Below is some data. Retype exactly the lines starting at the one with "(readRun m start" and ending at the one with "(readBits m start".

Available data:
════════════════

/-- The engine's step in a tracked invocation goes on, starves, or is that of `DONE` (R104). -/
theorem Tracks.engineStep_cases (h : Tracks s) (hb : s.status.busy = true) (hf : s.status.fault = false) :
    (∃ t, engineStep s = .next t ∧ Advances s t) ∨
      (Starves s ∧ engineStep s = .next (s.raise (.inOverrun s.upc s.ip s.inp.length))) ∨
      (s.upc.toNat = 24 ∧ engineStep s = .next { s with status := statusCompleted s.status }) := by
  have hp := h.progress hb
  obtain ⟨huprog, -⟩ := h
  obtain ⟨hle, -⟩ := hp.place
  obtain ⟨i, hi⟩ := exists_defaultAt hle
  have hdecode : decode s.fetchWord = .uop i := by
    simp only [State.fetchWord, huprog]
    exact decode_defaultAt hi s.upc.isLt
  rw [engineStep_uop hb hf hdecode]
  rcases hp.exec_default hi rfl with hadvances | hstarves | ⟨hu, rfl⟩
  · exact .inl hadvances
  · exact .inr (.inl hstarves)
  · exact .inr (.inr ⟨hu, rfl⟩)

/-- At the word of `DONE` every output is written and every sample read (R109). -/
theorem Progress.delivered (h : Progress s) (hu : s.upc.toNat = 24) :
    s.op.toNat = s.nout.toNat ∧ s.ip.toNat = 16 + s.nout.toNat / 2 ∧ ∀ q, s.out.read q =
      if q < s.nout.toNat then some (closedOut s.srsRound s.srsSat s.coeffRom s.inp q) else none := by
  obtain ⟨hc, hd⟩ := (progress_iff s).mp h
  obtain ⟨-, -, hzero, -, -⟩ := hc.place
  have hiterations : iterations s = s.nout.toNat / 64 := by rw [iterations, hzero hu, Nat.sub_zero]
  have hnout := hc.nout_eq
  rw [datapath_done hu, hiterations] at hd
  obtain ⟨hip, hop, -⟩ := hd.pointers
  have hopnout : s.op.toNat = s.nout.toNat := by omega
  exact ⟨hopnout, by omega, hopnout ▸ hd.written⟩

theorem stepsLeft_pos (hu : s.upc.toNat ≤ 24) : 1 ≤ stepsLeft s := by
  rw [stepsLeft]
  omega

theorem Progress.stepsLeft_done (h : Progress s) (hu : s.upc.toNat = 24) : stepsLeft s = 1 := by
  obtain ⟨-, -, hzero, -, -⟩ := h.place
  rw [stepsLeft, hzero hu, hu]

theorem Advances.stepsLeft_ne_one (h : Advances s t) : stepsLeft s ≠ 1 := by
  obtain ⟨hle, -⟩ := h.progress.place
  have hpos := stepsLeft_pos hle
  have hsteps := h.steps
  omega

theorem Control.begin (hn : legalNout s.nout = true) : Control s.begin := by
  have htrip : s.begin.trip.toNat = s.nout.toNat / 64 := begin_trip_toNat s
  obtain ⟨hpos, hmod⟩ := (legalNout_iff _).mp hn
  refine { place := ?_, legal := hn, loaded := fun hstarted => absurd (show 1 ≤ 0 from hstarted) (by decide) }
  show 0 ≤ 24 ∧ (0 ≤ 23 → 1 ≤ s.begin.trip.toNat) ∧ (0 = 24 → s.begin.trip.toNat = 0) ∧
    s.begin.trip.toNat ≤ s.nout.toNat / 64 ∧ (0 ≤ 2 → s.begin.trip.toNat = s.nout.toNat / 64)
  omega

════════════════

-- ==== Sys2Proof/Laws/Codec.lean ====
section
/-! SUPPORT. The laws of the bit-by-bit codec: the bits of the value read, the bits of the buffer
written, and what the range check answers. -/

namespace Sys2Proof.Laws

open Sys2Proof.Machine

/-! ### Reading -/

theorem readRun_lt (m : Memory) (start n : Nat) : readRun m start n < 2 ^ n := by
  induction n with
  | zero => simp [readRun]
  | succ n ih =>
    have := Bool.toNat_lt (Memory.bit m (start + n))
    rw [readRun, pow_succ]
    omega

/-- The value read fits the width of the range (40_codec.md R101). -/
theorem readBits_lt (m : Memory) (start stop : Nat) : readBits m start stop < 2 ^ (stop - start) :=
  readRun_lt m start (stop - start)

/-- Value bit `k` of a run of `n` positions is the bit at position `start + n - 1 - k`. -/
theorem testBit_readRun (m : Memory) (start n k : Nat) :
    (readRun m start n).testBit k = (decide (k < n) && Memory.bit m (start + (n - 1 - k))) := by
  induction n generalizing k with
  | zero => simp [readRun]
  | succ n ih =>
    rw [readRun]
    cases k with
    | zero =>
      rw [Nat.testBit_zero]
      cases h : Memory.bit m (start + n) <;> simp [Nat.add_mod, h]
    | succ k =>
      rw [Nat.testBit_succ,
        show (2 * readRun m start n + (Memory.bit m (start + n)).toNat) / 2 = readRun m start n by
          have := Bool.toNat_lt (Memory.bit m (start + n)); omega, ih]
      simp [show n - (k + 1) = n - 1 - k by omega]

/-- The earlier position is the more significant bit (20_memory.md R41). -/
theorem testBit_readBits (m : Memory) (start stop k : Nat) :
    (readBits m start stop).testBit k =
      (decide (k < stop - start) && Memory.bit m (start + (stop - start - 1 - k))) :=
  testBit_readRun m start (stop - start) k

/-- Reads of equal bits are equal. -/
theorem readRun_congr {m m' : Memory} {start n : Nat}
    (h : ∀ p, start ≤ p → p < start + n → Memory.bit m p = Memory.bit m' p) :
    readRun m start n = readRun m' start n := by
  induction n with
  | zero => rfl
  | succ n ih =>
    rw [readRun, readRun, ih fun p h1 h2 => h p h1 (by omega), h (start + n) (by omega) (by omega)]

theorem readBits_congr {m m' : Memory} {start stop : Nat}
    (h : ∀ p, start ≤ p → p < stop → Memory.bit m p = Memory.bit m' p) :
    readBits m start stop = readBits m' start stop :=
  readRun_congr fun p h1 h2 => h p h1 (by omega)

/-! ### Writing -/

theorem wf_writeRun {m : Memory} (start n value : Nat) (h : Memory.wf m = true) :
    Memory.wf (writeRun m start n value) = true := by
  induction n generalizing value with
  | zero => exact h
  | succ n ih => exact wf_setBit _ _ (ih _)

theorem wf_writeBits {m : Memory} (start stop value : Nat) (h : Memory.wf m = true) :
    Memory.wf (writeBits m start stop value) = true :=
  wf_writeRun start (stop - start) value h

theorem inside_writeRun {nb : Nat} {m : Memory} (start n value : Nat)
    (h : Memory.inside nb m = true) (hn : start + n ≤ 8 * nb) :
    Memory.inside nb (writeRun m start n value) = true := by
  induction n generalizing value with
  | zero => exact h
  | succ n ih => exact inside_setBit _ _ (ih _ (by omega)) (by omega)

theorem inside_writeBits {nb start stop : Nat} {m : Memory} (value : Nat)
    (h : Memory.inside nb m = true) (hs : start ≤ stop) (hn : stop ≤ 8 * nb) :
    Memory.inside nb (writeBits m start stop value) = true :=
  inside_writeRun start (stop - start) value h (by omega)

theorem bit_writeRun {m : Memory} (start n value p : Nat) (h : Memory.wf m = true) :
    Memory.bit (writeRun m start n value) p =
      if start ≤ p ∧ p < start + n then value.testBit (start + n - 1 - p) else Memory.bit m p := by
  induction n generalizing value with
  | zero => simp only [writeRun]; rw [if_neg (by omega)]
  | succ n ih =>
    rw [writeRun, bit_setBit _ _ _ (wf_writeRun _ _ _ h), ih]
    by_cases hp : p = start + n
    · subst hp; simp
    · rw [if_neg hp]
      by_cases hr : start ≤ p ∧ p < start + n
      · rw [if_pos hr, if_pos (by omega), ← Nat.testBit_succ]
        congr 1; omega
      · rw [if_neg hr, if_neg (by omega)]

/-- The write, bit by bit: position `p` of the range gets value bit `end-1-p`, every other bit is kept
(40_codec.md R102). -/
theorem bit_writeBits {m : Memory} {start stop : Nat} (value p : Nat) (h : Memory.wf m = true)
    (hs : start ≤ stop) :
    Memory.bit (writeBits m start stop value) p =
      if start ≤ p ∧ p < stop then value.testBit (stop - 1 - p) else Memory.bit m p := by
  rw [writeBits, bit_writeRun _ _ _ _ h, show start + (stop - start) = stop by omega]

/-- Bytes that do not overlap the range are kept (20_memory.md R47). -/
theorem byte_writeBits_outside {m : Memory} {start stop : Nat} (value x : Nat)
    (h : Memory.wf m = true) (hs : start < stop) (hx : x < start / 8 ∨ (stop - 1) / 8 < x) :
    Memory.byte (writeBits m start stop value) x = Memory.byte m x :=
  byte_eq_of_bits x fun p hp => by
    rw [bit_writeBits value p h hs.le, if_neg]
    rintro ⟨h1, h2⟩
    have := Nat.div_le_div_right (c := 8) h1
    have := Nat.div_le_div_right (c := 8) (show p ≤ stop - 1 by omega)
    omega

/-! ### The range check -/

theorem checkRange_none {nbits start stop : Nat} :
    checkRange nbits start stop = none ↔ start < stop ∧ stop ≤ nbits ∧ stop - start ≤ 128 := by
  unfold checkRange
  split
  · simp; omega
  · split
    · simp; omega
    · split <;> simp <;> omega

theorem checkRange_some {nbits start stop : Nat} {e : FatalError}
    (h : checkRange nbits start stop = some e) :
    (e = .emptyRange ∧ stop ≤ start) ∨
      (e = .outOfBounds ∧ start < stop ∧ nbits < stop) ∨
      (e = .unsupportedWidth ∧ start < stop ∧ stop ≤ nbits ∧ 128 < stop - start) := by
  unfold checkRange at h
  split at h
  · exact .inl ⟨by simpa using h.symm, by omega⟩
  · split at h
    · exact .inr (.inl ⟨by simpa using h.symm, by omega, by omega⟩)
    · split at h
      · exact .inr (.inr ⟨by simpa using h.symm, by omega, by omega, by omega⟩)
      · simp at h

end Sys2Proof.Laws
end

════════════════

Written solution:
    (readRun m start n).testBit k = (decide (k < n) && Memory.bit m (start + (n - 1 - k))) := by
  induction n generalizing k with
  | zero => simp [readRun]
  | succ n ih =>
    rw [readRun]
    cases k with
    | zero =>
      rw [Nat.testBit_zero]
      cases h : Memory.bit m (start + n) <;> simp [Nat.add_mod, h]
    | succ k =>
      rw [Nat.testBit_succ,
        show (2 * readRun m start n + (Memory.bit m (start + n)).toNat) / 2 = readRun m start n by
          have := Bool.toNat_lt (Memory.bit m (start + n)); omega, ih]
      simp [show n - (k + 1) = n - 1 - k by omega]

/-- The earlier position is the more significant bit (20_memory.md R41). -/
theorem testBit_readBits (m : Memory) (start stop k : Nat) :
    (readBits m start stop).testBit k =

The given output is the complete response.